Extracted records
:::

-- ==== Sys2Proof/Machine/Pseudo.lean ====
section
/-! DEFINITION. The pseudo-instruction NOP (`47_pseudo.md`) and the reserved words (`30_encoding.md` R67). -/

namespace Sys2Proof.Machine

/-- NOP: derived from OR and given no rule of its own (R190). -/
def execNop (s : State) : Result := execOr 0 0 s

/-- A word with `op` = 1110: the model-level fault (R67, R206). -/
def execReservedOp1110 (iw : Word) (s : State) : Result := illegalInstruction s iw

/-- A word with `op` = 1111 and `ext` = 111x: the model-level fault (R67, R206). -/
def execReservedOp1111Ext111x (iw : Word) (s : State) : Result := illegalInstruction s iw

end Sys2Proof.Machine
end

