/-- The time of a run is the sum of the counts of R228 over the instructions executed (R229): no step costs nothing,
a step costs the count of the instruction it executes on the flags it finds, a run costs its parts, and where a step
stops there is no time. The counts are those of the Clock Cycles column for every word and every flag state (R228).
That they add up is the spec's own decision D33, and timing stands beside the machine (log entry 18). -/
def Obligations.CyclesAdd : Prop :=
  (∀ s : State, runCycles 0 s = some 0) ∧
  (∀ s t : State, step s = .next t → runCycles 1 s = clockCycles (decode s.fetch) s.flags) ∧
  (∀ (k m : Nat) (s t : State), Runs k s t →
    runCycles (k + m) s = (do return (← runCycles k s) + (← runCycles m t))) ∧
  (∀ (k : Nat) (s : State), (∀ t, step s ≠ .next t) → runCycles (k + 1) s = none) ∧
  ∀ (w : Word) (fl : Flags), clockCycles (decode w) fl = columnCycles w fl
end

:::

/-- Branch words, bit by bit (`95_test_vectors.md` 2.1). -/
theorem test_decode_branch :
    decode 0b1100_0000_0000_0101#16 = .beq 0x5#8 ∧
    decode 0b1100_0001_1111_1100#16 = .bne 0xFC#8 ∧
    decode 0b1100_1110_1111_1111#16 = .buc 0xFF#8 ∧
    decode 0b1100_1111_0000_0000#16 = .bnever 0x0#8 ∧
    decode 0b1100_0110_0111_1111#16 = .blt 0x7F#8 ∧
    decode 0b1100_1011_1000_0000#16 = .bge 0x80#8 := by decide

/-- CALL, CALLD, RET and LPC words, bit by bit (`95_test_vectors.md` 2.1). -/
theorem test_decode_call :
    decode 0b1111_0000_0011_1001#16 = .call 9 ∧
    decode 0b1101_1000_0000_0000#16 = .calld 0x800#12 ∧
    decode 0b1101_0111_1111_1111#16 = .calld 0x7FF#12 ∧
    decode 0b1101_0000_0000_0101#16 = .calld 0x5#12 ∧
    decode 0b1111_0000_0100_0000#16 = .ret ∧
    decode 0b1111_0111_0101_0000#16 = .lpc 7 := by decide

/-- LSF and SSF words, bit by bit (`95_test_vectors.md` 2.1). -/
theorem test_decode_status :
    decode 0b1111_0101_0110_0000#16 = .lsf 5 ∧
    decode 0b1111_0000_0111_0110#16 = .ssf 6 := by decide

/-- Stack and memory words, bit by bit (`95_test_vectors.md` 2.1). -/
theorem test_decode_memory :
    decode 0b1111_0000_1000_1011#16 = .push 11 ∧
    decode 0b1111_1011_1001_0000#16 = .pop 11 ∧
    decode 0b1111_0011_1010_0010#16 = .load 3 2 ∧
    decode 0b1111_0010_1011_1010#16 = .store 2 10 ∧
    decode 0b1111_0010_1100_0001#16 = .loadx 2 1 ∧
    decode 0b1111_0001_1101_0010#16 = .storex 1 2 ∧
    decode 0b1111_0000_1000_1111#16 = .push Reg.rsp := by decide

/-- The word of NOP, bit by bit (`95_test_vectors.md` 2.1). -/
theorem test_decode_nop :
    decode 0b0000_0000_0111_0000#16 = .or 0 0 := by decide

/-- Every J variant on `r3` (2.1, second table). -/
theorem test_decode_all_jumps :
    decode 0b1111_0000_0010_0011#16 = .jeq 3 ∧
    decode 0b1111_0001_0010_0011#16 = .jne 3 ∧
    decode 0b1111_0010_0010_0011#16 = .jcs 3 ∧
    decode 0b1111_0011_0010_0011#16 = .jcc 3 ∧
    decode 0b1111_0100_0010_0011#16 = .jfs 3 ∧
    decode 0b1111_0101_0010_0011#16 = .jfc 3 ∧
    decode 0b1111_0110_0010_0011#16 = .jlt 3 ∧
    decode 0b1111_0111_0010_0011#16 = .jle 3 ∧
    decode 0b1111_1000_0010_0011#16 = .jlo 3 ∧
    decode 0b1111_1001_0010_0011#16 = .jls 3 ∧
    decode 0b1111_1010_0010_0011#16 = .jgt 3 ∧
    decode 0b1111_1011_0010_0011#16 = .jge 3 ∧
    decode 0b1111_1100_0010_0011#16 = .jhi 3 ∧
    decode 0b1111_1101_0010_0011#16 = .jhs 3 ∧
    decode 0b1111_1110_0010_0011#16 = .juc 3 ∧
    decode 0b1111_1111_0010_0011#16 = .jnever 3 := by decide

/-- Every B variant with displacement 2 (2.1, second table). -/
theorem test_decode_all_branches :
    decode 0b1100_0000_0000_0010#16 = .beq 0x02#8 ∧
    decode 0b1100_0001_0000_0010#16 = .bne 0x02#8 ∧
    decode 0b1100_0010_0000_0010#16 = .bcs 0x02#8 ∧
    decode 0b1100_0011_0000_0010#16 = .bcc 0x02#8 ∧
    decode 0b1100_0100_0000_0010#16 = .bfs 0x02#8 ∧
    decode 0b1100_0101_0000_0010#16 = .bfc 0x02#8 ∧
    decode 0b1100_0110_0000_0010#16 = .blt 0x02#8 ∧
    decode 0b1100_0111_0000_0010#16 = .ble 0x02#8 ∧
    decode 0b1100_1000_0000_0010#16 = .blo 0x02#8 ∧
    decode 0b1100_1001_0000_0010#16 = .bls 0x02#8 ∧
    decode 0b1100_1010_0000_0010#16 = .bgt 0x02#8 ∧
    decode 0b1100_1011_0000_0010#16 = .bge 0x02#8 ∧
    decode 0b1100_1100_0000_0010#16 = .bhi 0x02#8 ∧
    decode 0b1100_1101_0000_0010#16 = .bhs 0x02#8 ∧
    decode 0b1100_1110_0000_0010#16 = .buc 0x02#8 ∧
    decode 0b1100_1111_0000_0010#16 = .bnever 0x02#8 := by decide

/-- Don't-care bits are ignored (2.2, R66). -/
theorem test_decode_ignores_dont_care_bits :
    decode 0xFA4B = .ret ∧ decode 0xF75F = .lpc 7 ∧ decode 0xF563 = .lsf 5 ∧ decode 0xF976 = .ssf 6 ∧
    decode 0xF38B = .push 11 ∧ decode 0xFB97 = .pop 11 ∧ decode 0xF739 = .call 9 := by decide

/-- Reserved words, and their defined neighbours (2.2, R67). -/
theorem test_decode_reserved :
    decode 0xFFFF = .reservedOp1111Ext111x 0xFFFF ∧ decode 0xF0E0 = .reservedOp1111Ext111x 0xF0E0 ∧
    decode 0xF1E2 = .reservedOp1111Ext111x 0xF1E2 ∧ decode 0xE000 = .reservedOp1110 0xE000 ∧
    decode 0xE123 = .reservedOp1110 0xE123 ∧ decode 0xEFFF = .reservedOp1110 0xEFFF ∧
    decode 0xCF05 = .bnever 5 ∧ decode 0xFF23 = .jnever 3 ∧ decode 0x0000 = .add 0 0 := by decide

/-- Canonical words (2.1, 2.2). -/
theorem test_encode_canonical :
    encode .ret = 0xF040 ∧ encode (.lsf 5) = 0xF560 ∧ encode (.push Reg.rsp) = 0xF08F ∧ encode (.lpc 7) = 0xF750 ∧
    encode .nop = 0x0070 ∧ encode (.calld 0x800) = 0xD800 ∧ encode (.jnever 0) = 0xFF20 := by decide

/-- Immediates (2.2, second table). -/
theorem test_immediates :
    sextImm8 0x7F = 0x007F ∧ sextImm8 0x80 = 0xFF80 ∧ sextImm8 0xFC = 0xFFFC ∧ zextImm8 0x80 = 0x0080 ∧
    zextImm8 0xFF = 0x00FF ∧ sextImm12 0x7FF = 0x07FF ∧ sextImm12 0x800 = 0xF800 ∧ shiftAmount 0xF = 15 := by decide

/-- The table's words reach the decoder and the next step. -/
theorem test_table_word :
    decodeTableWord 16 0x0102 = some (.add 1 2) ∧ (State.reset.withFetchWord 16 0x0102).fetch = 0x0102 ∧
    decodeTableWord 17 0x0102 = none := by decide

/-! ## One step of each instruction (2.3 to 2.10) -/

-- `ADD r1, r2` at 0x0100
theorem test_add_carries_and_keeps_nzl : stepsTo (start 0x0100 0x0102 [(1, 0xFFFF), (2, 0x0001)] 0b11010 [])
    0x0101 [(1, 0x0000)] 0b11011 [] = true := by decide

:::

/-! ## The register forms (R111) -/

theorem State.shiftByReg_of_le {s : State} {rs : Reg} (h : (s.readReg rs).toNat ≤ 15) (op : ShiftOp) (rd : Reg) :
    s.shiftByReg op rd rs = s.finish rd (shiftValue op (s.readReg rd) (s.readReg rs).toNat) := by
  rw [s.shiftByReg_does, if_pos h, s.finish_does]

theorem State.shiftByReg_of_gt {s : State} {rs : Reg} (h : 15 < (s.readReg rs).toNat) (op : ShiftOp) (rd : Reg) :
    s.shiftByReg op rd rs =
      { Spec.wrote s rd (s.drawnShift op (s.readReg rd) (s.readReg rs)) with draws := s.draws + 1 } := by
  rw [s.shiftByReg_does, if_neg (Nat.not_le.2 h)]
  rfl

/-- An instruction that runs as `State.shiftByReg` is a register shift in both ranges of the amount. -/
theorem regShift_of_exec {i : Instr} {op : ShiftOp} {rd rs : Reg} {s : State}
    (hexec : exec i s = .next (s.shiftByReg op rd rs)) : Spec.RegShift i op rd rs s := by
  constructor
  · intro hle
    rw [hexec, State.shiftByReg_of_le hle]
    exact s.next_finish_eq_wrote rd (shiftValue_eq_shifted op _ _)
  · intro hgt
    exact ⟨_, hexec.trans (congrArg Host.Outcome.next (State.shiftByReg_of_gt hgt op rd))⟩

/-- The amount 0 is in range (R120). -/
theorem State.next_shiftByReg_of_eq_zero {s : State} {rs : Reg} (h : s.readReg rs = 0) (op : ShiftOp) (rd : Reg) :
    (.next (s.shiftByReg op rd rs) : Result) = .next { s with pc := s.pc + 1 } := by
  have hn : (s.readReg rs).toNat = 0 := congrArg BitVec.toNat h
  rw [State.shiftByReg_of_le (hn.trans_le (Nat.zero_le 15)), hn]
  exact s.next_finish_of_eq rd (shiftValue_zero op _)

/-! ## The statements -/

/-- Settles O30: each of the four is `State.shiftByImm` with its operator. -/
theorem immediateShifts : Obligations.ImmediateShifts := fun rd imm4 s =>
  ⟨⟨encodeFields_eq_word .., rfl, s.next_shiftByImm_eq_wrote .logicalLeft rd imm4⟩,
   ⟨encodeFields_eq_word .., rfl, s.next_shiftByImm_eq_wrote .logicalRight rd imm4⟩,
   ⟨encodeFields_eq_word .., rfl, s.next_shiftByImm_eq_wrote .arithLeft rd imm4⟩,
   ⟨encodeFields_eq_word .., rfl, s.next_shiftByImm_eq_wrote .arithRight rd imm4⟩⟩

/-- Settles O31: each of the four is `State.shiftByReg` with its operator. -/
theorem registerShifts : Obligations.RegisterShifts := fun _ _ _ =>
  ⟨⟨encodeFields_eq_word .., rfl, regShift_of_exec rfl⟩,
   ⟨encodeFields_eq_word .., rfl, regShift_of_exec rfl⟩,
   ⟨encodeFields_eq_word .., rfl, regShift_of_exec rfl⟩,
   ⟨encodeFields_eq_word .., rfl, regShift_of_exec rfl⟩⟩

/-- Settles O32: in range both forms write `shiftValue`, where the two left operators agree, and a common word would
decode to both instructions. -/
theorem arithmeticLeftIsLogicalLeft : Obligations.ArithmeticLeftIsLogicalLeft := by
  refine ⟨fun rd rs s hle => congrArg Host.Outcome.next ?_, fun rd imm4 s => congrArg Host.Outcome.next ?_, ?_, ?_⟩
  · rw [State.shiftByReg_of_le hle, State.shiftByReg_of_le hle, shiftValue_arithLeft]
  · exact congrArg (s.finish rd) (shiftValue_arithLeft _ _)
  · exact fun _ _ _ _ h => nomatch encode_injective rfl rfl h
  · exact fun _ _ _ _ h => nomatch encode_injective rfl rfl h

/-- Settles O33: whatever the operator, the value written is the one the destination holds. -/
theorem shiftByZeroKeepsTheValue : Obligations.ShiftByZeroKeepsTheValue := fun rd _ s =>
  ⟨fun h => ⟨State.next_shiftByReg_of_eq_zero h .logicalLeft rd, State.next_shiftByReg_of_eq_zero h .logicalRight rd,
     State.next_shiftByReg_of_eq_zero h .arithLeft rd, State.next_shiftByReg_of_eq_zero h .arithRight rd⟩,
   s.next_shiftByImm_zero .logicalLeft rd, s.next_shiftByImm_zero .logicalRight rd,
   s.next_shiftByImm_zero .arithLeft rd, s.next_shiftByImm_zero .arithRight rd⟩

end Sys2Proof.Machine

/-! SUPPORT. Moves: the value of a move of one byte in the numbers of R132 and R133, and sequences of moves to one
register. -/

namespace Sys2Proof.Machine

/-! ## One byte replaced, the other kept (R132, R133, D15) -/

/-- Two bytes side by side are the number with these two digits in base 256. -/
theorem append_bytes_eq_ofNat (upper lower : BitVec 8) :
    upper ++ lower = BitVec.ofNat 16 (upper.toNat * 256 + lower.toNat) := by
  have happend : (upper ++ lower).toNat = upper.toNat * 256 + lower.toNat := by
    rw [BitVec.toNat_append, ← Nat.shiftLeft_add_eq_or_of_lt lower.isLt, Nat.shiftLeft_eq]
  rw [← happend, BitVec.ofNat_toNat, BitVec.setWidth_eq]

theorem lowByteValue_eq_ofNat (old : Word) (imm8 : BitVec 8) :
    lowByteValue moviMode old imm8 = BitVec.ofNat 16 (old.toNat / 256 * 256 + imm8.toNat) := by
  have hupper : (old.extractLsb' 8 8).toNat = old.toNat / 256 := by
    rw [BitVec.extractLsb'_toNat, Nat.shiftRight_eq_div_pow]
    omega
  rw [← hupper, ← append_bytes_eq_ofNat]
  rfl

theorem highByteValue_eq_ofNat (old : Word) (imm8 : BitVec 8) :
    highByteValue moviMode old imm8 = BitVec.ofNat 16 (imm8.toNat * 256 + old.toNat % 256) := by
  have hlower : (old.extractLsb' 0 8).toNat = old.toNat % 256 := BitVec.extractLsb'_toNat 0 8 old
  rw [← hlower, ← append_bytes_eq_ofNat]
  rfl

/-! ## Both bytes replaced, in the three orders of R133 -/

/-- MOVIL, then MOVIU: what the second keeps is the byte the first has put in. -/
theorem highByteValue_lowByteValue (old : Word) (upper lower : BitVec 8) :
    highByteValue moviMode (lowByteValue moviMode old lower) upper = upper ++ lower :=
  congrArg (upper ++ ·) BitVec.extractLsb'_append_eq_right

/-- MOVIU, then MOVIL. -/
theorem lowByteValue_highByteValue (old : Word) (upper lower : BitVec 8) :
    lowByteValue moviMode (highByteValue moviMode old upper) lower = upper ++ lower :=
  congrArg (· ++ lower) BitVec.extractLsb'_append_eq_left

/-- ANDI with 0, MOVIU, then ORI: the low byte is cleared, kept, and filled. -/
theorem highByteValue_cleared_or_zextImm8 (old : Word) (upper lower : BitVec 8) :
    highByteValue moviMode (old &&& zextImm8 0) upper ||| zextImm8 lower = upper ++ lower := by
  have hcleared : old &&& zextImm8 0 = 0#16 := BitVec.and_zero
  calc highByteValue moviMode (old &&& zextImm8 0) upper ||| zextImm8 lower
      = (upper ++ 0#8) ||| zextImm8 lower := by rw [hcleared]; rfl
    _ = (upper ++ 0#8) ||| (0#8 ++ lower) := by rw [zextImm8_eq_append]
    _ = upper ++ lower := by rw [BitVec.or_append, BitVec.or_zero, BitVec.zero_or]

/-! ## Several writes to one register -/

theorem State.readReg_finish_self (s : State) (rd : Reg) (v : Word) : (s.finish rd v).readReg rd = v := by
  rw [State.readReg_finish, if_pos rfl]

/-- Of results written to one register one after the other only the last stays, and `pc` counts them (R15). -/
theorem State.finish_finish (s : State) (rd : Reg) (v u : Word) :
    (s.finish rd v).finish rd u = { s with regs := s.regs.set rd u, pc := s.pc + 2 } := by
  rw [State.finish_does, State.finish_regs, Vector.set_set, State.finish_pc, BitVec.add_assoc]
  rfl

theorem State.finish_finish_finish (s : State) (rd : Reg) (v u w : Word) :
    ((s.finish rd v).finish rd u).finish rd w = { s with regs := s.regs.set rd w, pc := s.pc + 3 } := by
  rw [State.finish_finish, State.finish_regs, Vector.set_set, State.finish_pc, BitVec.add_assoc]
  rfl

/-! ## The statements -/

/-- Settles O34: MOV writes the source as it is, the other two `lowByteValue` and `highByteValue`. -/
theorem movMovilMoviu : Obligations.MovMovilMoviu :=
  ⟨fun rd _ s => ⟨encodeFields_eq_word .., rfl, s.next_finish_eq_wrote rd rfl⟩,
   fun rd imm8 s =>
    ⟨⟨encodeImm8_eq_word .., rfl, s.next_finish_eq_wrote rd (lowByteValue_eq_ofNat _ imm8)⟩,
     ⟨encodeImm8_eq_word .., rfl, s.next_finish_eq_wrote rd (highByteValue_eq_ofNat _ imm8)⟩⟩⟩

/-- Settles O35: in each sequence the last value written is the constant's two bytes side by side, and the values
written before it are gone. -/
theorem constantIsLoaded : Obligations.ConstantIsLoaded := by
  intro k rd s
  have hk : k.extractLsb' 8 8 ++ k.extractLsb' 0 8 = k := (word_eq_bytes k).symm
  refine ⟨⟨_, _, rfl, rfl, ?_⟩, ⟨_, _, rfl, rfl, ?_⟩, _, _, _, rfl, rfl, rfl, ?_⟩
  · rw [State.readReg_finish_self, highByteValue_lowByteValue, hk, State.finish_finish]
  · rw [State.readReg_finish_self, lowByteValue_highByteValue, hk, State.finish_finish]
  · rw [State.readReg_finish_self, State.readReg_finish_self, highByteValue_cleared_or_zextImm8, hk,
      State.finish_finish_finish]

:::

### Activity
Look above for the line with "rw [hcleared]; rfl"; retype exactly that line, every line after it up to the line with "rfl, rfl, rfl, ?_⟩", and that line too, nothing else.

### Task output
      = (upper ++ 0#8) ||| zextImm8 lower := by rw [hcleared]; rfl
    _ = (upper ++ 0#8) ||| (0#8 ++ lower) := by rw [zextImm8_eq_append]
    _ = upper ++ lower := by rw [BitVec.or_append, BitVec.or_zero, BitVec.zero_or]

/-! ## Several writes to one register -/

theorem State.readReg_finish_self (s : State) (rd : Reg) (v : Word) : (s.finish rd v).readReg rd = v := by
  rw [State.readReg_finish, if_pos rfl]

/-- Of results written to one register one after the other only the last stays, and `pc` counts them (R15). -/
theorem State.finish_finish (s : State) (rd : Reg) (v u : Word) :
    (s.finish rd v).finish rd u = { s with regs := s.regs.set rd u, pc := s.pc + 2 } := by
  rw [State.finish_does, State.finish_regs, Vector.set_set, State.finish_pc, BitVec.add_assoc]
  rfl

theorem State.finish_finish_finish (s : State) (rd : Reg) (v u w : Word) :
    ((s.finish rd v).finish rd u).finish rd w = { s with regs := s.regs.set rd w, pc := s.pc + 3 } := by
  rw [State.finish_finish, State.finish_regs, Vector.set_set, State.finish_pc, BitVec.add_assoc]
  rfl

/-! ## The statements -/

/-- Settles O34: MOV writes the source as it is, the other two `lowByteValue` and `highByteValue`. -/
theorem movMovilMoviu : Obligations.MovMovilMoviu :=
  ⟨fun rd _ s => ⟨encodeFields_eq_word .., rfl, s.next_finish_eq_wrote rd rfl⟩,
   fun rd imm8 s =>
    ⟨⟨encodeImm8_eq_word .., rfl, s.next_finish_eq_wrote rd (lowByteValue_eq_ofNat _ imm8)⟩,
     ⟨encodeImm8_eq_word .., rfl, s.next_finish_eq_wrote rd (highByteValue_eq_ofNat _ imm8)⟩⟩⟩

/-- Settles O35: in each sequence the last value written is the constant's two bytes side by side, and the values
written before it are gone. -/
theorem constantIsLoaded : Obligations.ConstantIsLoaded := by
  intro k rd s
  have hk : k.extractLsb' 8 8 ++ k.extractLsb' 0 8 = k := (word_eq_bytes k).symm
  refine ⟨⟨_, _, rfl, rfl, ?_⟩, ⟨_, _, rfl, rfl, ?_⟩, _, _, _, rfl, rfl, rfl, ?_⟩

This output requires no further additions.